[Opening Extracted data section]

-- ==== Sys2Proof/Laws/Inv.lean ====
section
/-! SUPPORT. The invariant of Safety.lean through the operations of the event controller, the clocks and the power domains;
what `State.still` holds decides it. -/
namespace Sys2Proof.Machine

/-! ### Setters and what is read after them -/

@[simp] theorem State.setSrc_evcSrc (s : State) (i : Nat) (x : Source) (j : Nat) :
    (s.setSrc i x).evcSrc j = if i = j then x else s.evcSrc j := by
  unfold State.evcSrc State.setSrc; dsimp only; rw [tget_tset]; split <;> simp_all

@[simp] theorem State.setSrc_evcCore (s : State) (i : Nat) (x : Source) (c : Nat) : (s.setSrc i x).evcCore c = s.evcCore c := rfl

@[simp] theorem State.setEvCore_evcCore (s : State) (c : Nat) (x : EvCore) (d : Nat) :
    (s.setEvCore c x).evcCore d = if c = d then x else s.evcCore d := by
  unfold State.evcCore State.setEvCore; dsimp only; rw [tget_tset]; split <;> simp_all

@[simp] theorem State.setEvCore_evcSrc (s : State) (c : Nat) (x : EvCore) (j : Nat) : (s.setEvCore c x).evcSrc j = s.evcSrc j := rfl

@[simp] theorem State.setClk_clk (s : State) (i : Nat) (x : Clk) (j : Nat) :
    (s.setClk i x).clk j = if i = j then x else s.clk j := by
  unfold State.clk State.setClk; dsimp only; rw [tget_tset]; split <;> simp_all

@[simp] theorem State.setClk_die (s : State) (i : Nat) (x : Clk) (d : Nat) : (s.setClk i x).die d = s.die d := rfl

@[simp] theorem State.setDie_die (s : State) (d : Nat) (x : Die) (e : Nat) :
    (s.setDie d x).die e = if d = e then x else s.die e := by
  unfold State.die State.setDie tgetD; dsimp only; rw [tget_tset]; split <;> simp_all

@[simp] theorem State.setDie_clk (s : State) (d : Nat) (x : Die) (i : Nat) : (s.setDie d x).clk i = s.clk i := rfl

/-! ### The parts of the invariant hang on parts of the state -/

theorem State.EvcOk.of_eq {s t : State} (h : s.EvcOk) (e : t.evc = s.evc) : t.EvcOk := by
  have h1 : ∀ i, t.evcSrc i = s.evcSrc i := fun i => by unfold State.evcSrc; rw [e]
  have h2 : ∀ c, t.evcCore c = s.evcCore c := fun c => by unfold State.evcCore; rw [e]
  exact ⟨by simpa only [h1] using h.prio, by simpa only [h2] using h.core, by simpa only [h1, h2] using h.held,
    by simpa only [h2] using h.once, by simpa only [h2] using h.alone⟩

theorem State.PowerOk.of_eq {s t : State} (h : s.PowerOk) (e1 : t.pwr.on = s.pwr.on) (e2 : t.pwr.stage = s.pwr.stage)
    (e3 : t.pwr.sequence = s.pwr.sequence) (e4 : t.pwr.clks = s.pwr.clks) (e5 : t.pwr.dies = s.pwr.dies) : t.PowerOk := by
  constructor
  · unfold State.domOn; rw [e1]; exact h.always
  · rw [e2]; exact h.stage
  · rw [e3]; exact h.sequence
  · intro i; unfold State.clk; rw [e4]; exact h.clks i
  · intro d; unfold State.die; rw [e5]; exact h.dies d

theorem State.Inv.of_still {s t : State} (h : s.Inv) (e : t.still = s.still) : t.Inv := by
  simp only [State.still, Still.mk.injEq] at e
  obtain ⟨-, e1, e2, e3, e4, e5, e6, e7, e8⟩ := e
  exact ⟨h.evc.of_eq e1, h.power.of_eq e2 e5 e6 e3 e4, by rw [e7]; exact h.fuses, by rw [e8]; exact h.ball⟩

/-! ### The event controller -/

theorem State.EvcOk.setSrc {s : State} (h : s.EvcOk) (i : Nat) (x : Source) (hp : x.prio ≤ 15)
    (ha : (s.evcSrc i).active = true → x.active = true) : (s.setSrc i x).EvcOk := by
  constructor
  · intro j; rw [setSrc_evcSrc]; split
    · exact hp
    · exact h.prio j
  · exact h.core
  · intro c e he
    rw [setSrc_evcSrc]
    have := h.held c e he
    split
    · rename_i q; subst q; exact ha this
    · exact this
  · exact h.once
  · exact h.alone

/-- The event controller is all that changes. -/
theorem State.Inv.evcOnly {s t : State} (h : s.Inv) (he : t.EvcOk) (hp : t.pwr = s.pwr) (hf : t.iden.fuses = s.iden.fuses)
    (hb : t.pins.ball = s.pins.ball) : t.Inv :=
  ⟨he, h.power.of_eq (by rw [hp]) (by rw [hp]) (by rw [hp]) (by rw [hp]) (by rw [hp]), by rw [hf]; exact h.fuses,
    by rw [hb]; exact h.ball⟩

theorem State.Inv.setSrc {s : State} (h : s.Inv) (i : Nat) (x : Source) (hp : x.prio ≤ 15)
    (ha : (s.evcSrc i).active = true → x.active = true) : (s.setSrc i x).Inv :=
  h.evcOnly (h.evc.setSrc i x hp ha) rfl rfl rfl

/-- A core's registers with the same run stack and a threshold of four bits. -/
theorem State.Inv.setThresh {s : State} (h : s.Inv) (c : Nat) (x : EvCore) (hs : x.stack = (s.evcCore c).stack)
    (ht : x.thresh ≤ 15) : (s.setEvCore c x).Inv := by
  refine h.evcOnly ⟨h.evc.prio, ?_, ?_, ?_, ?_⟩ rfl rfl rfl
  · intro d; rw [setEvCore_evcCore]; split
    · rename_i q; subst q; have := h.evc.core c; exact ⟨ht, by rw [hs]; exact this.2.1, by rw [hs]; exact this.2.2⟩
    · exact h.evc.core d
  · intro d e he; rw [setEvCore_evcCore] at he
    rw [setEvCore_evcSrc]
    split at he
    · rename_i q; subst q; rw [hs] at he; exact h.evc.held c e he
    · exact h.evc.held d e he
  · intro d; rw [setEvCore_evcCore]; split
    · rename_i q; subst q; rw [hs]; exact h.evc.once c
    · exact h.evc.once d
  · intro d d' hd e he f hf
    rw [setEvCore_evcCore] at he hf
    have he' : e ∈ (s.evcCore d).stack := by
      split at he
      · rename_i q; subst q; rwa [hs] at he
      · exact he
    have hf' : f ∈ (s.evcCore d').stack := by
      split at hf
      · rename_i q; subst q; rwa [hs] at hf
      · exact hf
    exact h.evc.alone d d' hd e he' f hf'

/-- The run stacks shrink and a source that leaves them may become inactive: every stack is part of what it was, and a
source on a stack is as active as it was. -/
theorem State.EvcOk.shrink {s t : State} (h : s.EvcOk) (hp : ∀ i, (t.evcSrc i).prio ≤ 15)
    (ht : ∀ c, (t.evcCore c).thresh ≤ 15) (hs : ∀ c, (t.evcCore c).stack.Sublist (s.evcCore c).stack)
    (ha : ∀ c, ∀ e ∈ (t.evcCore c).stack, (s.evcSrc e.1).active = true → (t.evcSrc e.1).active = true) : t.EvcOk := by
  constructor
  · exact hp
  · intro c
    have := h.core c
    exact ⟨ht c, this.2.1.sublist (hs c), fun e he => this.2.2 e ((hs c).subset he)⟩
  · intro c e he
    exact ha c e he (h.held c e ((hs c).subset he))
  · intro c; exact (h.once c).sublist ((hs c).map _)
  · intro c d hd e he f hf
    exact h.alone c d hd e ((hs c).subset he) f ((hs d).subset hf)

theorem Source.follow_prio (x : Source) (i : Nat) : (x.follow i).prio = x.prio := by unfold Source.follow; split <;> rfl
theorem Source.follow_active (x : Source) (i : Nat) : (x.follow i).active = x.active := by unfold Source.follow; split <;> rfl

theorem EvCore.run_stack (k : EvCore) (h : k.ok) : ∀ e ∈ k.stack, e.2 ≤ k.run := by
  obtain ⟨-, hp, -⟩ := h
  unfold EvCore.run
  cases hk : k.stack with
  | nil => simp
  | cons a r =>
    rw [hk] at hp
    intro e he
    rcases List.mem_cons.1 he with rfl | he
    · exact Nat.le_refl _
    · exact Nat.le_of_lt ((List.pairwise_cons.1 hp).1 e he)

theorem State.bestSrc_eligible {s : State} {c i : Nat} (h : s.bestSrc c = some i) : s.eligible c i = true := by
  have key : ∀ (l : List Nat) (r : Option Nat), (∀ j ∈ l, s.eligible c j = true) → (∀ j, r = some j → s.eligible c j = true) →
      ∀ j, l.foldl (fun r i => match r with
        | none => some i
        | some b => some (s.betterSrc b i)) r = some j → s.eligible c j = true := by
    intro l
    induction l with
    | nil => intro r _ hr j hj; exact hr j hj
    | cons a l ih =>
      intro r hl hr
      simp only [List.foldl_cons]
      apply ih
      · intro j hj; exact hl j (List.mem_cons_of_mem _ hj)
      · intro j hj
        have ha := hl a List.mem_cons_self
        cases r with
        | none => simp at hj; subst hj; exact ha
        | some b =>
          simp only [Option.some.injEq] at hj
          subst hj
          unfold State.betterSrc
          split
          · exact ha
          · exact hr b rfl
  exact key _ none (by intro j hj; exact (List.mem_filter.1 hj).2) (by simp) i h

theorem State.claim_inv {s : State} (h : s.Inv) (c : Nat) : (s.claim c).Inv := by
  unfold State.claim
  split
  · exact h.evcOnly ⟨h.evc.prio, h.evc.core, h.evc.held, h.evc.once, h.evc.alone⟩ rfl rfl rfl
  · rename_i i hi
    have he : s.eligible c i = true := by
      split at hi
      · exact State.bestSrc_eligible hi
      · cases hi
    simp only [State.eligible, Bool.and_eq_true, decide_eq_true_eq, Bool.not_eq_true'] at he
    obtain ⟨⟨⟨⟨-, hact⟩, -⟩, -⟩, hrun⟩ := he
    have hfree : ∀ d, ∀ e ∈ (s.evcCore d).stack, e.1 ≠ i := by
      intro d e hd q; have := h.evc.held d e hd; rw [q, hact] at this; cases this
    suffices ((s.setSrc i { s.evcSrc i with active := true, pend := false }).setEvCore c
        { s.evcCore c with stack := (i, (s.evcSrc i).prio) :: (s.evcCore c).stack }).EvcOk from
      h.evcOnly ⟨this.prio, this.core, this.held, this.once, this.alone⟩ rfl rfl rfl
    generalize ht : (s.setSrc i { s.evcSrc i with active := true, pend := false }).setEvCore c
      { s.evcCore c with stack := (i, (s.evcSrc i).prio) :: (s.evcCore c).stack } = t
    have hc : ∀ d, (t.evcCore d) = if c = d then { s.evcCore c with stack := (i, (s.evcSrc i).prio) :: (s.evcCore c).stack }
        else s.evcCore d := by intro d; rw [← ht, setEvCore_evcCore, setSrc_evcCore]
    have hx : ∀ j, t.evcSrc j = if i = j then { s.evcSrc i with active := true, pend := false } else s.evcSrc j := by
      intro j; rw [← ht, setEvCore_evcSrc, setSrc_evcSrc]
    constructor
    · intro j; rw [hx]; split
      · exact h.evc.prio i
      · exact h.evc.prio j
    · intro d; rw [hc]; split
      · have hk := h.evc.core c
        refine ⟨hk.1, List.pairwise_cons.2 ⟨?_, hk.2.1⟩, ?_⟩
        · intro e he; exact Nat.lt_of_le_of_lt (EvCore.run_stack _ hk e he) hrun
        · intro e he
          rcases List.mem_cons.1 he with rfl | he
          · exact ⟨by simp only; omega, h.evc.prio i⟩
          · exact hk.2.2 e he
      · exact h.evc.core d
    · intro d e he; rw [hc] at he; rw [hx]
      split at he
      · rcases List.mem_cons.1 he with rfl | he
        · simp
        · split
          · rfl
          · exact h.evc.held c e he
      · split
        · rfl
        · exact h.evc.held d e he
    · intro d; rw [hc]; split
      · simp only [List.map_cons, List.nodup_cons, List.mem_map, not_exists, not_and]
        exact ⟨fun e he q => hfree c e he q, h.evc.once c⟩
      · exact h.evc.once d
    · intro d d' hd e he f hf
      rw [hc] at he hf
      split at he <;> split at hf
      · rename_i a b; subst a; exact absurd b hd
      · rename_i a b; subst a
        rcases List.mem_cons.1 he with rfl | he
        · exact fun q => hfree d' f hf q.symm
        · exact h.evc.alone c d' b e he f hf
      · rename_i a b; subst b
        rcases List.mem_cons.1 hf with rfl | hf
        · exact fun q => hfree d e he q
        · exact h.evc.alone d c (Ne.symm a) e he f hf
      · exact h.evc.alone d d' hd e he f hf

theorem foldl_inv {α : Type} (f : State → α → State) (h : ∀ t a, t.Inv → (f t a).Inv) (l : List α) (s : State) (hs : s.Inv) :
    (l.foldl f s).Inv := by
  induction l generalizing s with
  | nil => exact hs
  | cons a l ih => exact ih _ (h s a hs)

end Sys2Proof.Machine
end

[Closing Extracted data section]
[Opening Extracted data section]

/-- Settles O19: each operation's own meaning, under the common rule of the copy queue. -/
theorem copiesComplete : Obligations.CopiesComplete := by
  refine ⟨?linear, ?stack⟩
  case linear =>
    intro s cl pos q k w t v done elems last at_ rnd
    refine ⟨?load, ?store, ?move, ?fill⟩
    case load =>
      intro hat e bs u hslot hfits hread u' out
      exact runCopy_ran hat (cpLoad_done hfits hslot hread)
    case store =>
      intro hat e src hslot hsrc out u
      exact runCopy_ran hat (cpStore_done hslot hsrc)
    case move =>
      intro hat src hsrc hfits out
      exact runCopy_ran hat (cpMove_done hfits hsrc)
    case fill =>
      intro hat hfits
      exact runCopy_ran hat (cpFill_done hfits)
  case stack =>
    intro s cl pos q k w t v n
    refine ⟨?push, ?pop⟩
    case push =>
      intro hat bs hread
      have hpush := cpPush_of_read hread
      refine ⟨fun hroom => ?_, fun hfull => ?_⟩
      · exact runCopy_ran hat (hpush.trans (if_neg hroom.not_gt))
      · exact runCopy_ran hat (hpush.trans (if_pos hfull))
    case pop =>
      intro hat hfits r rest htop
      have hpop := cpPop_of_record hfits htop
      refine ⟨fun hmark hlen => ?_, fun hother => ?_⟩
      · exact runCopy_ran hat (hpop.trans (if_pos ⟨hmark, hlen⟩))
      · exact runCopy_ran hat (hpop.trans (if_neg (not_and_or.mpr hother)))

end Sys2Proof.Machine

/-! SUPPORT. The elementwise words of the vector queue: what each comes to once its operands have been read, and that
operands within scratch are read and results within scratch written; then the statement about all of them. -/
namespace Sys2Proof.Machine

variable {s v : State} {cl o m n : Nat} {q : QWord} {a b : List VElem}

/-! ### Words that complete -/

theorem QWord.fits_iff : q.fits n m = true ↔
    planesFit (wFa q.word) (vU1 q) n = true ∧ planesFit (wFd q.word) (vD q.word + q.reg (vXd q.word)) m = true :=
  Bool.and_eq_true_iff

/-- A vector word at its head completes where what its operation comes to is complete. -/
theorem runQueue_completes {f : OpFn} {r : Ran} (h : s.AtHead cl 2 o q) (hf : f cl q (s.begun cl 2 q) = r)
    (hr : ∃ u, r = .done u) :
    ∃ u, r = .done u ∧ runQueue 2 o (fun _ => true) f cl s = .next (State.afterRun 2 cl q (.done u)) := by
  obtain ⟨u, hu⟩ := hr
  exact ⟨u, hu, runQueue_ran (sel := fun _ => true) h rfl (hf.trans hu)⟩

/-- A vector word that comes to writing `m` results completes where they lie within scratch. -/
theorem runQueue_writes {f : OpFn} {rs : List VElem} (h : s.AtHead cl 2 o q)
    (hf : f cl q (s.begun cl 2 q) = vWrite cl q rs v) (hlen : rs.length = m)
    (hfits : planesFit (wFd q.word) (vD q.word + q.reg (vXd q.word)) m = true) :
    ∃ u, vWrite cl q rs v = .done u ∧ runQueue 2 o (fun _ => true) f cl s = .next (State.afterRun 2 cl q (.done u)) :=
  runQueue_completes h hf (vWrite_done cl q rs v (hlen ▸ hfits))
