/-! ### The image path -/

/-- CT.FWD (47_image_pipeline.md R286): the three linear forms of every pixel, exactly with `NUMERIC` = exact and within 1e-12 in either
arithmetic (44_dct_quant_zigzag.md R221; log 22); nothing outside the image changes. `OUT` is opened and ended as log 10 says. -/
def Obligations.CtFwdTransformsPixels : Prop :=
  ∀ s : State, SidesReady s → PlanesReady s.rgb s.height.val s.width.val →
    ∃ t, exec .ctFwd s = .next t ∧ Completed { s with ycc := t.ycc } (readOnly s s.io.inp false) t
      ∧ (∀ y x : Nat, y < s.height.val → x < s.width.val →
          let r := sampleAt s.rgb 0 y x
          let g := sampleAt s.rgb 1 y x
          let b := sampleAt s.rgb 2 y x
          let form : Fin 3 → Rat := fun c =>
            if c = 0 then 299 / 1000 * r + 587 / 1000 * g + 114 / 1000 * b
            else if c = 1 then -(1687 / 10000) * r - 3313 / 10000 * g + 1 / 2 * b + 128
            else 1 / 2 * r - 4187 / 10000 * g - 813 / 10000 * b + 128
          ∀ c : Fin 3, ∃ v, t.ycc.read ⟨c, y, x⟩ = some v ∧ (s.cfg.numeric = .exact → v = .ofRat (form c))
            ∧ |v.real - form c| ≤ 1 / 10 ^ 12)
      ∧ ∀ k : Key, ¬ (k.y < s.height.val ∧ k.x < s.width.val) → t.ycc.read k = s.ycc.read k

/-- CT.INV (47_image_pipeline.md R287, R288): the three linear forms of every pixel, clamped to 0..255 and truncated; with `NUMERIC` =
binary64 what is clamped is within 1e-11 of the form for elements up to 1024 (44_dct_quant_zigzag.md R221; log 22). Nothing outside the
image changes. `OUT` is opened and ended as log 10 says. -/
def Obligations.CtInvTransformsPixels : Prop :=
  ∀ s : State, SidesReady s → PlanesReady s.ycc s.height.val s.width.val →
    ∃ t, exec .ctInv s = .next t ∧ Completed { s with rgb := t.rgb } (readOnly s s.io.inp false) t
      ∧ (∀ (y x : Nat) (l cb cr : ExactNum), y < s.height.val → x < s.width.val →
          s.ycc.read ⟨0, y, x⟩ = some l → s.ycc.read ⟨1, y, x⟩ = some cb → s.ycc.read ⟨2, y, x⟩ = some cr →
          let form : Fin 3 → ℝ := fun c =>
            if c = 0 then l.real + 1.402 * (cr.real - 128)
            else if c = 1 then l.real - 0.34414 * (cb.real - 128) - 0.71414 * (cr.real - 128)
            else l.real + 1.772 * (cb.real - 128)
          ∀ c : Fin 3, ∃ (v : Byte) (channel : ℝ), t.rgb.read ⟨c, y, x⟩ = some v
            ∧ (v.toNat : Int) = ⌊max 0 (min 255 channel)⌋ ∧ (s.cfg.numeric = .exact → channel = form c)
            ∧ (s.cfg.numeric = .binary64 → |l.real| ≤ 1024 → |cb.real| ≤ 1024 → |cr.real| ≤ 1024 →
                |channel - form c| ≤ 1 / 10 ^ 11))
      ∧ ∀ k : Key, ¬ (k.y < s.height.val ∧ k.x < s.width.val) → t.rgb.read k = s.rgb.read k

[Closing Extracted data section]

> **What is expected**
Starting with the line above that holds "intro r hl hr" and stopping with the line that holds "hj; exact ha", reproduce each line exactly, omitting all other lines.

> **Response to this exercise**
      intro r hl hr
      simp only [List.foldl_cons]
      apply ih
      · intro j hj; exact hl j (List.mem_cons_of_mem _ hj)
      · intro j hj
        have ha := hl a List.mem_cons_self
        cases r with
        | none => simp at hj; subst hj; exact ha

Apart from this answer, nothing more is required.